### Task material

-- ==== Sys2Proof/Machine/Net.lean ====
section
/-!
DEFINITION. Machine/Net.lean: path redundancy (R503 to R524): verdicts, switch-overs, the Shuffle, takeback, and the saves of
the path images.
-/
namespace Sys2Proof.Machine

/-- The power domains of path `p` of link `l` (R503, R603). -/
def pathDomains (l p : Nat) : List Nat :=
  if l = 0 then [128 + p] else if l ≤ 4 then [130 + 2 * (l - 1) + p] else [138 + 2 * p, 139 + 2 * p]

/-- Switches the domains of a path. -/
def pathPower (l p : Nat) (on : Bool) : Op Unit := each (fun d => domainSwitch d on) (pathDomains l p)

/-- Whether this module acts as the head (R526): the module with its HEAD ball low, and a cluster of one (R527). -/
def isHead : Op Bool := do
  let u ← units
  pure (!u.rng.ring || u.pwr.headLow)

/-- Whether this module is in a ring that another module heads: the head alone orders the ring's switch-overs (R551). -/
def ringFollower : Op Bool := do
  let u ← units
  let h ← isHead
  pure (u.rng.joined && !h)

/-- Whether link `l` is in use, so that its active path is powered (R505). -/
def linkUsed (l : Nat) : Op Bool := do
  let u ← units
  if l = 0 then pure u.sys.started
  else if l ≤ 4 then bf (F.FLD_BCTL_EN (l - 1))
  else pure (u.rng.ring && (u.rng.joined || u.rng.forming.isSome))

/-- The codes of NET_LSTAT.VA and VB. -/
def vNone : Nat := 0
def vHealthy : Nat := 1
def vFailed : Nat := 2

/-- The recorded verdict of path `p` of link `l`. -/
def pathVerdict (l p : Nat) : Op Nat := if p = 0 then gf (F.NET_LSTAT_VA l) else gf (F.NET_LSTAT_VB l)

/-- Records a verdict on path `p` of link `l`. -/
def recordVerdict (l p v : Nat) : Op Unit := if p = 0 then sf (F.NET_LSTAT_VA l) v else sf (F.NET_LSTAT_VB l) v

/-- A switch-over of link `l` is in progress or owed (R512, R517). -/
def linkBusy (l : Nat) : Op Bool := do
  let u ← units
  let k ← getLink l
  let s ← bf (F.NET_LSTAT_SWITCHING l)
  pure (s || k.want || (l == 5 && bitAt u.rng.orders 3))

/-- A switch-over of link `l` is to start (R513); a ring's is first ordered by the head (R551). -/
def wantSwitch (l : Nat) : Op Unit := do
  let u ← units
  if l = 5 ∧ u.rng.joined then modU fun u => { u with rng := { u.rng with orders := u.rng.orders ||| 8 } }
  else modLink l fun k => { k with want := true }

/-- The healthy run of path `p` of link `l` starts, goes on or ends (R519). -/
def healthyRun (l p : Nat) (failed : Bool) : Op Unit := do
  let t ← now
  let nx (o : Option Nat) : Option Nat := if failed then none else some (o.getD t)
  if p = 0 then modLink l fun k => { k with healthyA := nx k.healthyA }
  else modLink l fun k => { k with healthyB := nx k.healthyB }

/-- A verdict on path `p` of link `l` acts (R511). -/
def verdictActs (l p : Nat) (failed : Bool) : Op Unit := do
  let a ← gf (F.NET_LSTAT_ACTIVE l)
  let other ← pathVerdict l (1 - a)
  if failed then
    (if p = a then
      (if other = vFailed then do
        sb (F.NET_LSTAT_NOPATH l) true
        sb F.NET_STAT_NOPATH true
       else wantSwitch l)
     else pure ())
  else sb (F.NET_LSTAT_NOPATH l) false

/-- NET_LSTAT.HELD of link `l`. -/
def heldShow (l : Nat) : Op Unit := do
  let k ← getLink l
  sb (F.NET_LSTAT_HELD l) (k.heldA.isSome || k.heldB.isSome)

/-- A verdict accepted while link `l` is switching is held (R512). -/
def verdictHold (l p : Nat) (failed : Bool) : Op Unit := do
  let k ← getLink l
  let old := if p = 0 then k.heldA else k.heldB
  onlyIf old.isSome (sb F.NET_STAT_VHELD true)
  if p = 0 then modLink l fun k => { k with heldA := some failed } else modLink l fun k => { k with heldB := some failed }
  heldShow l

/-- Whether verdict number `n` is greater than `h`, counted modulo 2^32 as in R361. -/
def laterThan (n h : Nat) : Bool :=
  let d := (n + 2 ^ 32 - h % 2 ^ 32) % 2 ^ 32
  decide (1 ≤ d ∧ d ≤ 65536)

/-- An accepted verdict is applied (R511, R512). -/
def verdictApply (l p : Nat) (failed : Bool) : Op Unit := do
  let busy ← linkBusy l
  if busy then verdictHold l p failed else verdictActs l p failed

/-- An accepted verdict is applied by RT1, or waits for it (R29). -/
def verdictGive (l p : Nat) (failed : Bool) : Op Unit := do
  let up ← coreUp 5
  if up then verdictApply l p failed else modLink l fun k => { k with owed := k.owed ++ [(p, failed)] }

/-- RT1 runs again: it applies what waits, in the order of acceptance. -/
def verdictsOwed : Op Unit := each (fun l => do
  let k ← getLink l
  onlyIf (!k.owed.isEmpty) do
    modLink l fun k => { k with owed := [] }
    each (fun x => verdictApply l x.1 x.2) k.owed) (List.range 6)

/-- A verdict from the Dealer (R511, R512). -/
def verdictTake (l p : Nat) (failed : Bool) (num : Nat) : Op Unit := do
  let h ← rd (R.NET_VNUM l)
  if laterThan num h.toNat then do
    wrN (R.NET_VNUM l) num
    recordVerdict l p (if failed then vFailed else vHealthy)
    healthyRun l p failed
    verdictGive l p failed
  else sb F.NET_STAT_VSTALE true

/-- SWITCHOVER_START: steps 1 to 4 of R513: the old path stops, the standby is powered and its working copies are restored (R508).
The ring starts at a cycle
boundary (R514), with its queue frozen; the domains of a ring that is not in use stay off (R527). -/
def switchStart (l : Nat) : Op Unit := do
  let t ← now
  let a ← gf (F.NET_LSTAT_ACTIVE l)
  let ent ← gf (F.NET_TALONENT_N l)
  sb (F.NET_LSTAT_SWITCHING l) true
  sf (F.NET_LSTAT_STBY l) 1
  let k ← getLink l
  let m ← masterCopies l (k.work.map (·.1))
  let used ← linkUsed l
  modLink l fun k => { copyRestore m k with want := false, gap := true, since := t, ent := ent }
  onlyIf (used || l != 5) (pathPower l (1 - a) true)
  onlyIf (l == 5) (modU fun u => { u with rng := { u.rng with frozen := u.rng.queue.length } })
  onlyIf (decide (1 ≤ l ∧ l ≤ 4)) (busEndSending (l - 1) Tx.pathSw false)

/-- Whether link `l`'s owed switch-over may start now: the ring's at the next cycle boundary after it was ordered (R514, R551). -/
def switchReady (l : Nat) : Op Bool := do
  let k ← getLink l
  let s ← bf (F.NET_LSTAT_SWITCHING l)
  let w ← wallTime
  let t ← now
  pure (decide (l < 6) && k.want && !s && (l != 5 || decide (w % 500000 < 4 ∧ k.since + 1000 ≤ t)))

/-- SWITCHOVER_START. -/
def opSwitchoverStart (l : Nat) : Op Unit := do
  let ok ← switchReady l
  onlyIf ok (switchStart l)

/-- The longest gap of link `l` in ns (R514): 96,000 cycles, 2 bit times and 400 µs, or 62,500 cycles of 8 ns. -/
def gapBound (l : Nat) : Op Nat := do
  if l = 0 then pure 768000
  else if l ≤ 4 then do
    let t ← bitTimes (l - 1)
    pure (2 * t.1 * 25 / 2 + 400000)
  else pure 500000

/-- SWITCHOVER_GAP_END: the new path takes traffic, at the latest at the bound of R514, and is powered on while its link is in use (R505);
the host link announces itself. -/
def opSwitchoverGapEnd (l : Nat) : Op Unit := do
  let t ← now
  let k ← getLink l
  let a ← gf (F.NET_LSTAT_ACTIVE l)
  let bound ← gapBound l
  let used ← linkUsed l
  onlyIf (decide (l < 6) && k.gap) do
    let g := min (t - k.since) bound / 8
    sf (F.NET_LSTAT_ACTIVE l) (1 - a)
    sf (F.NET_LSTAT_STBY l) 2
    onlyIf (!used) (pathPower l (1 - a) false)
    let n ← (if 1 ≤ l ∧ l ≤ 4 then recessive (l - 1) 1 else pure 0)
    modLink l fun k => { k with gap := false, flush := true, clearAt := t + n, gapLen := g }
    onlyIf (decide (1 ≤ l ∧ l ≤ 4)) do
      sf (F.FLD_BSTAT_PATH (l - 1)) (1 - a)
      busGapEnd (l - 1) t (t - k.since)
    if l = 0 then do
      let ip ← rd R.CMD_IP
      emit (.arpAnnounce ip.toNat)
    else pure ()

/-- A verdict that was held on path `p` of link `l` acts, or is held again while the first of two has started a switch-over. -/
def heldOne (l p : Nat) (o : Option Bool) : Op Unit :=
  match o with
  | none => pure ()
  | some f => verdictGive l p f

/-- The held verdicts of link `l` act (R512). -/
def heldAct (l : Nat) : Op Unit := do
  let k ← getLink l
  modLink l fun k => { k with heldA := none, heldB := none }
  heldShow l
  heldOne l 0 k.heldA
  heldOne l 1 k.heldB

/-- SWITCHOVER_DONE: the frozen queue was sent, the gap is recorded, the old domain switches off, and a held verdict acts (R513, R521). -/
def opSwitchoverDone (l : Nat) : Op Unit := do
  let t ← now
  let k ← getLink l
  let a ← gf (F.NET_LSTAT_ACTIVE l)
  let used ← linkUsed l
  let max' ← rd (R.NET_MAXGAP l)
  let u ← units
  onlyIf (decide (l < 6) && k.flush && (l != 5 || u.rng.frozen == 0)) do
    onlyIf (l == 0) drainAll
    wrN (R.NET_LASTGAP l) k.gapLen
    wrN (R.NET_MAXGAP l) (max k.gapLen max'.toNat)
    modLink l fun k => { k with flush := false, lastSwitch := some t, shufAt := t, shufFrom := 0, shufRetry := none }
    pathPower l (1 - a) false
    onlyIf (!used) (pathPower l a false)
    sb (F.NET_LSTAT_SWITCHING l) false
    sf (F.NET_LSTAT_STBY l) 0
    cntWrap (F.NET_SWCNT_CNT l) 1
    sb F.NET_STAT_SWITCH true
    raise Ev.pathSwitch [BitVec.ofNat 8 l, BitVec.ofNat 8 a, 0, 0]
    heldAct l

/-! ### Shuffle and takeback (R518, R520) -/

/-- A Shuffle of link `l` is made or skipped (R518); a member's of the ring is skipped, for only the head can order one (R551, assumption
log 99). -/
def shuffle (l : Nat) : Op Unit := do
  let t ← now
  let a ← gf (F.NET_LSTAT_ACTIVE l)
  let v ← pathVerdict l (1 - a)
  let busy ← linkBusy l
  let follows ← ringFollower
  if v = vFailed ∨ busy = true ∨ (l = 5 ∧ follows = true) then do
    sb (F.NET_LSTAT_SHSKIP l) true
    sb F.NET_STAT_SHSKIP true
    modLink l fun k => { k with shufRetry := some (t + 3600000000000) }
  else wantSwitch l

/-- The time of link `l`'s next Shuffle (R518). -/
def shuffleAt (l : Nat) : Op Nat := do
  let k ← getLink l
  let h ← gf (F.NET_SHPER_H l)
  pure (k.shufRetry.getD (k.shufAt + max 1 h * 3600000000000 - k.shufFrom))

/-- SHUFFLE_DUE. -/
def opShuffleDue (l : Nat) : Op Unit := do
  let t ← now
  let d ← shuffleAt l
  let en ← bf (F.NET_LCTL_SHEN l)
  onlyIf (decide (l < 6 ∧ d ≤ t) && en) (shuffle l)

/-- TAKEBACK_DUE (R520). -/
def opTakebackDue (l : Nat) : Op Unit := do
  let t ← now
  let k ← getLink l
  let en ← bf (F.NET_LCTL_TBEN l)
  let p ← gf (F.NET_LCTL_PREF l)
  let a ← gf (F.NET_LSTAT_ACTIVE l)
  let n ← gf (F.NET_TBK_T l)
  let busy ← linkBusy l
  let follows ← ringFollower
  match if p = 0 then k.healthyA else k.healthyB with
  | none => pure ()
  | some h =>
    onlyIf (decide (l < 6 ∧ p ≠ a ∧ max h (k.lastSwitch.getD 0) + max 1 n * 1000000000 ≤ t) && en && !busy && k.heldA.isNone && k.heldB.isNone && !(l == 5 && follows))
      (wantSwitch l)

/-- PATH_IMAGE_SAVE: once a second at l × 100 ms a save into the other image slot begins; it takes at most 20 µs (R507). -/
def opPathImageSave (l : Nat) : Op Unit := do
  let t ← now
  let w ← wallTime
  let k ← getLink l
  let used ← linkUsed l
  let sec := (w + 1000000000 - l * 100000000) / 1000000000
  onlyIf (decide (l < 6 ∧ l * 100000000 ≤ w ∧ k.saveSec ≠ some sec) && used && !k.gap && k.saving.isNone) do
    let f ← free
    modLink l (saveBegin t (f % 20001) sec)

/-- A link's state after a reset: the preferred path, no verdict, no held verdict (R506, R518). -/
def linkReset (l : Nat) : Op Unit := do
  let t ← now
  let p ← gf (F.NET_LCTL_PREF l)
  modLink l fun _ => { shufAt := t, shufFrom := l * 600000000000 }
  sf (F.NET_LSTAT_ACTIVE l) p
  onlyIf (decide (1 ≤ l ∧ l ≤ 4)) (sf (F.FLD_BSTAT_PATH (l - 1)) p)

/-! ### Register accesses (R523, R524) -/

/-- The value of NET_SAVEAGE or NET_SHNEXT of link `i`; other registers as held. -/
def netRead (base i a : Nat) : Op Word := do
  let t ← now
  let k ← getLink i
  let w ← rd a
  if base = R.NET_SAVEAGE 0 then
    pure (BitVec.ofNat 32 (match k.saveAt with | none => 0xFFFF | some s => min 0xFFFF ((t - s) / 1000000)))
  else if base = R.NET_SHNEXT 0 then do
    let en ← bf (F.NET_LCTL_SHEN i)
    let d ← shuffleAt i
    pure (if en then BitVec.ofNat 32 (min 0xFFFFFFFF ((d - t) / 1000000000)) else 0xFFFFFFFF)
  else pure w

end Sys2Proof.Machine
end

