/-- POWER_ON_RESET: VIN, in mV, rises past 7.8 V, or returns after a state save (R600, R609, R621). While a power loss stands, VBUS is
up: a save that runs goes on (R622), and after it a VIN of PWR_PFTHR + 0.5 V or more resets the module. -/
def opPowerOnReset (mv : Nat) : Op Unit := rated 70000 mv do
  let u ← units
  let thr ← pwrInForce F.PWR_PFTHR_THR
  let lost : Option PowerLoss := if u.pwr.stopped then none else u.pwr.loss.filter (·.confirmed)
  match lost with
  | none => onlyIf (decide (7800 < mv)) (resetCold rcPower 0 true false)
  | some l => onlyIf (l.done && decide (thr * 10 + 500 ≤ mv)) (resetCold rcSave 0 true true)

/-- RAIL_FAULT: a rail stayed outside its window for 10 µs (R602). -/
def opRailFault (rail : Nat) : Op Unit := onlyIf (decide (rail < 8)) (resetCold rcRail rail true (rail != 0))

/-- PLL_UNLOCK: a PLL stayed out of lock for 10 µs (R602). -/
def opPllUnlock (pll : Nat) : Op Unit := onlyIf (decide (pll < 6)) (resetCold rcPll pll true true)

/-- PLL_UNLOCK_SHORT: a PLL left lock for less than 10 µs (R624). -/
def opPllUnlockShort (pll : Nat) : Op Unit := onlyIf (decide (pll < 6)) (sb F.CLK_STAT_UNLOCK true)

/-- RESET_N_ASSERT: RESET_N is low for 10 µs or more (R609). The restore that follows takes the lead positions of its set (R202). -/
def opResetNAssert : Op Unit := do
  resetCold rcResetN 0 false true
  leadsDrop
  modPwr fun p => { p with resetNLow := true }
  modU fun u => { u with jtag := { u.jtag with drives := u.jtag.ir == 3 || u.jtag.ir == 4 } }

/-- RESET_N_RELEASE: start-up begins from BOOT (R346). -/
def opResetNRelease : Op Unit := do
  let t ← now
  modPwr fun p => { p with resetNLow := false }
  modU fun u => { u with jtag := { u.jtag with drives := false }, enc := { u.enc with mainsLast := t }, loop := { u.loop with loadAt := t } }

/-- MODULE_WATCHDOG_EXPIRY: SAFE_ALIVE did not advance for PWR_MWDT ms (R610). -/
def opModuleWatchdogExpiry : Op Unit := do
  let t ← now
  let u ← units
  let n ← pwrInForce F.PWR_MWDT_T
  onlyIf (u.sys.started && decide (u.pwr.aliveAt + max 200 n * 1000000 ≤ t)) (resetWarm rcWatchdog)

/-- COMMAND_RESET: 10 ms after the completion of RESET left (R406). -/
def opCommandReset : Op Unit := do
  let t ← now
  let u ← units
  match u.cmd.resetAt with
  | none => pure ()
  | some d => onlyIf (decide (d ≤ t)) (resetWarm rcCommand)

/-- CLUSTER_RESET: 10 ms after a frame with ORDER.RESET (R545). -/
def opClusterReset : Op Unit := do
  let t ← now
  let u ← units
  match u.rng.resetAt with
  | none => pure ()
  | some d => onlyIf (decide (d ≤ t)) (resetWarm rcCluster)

### What the exercise asks
Each line above from the one with "def opTakebackDue (l : Nat) : Op Unit := do" up to and including the one with "up: a save that" must be set down exactly, and no line outside that span may appear.

### Written solution
def opTakebackDue (l : Nat) : Op Unit := do
  let t ← now
  let k ← getLink l
  let en ← bf (F.NET_LCTL_TBEN l)
  let p ← gf (F.NET_LCTL_PREF l)
  let a ← gf (F.NET_LSTAT_ACTIVE l)
  let n ← gf (F.NET_TBK_T l)
  let busy ← linkBusy l
  let follows ← ringFollower
  match if p = 0 then k.healthyA else k.healthyB with
  | none => pure ()
  | some h =>
    onlyIf (decide (l < 6 ∧ p ≠ a ∧ max h (k.lastSwitch.getD 0) + max 1 n * 1000000000 ≤ t) && en && !busy && k.heldA.isNone && k.heldB.isNone && !(l == 5 && follows))
      (wantSwitch l)

/-- PATH_IMAGE_SAVE: once a second at l × 100 ms a save into the other image slot begins; it takes at most 20 µs (R507). -/
def opPathImageSave (l : Nat) : Op Unit := do
  let t ← now
  let w ← wallTime
  let k ← getLink l
  let used ← linkUsed l
  let sec := (w + 1000000000 - l * 100000000) / 1000000000
  onlyIf (decide (l < 6 ∧ l * 100000000 ≤ w ∧ k.saveSec ≠ some sec) && used && !k.gap && k.saving.isNone) do
    let f ← free
    modLink l (saveBegin t (f % 20001) sec)

/-- A link's state after a reset: the preferred path, no verdict, no held verdict (R506, R518). -/
def linkReset (l : Nat) : Op Unit := do
  let t ← now
  let p ← gf (F.NET_LCTL_PREF l)
  modLink l fun _ => { shufAt := t, shufFrom := l * 600000000000 }
  sf (F.NET_LSTAT_ACTIVE l) p
  onlyIf (decide (1 ≤ l ∧ l ≤ 4)) (sf (F.FLD_BSTAT_PATH (l - 1)) p)

/-! ### Register accesses (R523, R524) -/

/-- The value of NET_SAVEAGE or NET_SHNEXT of link `i`; other registers as held. -/
def netRead (base i a : Nat) : Op Word := do
  let t ← now
  let k ← getLink i
  let w ← rd a
  if base = R.NET_SAVEAGE 0 then
    pure (BitVec.ofNat 32 (match k.saveAt with | none => 0xFFFF | some s => min 0xFFFF ((t - s) / 1000000)))
  else if base = R.NET_SHNEXT 0 then do
    let en ← bf (F.NET_LCTL_SHEN i)
    let d ← shuffleAt i
    pure (if en then BitVec.ofNat 32 (min 0xFFFFFFFF ((d - t) / 1000000000)) else 0xFFFFFFFF)
  else pure w

end Sys2Proof.Machine
end

/-- POWER_ON_RESET: VIN, in mV, rises past 7.8 V, or returns after a state save (R600, R609, R621). While a power loss stands, VBUS is
up: a save that runs goes on (R622), and after it a VIN of PWR_PFTHR + 0.5 V or more resets the module. -/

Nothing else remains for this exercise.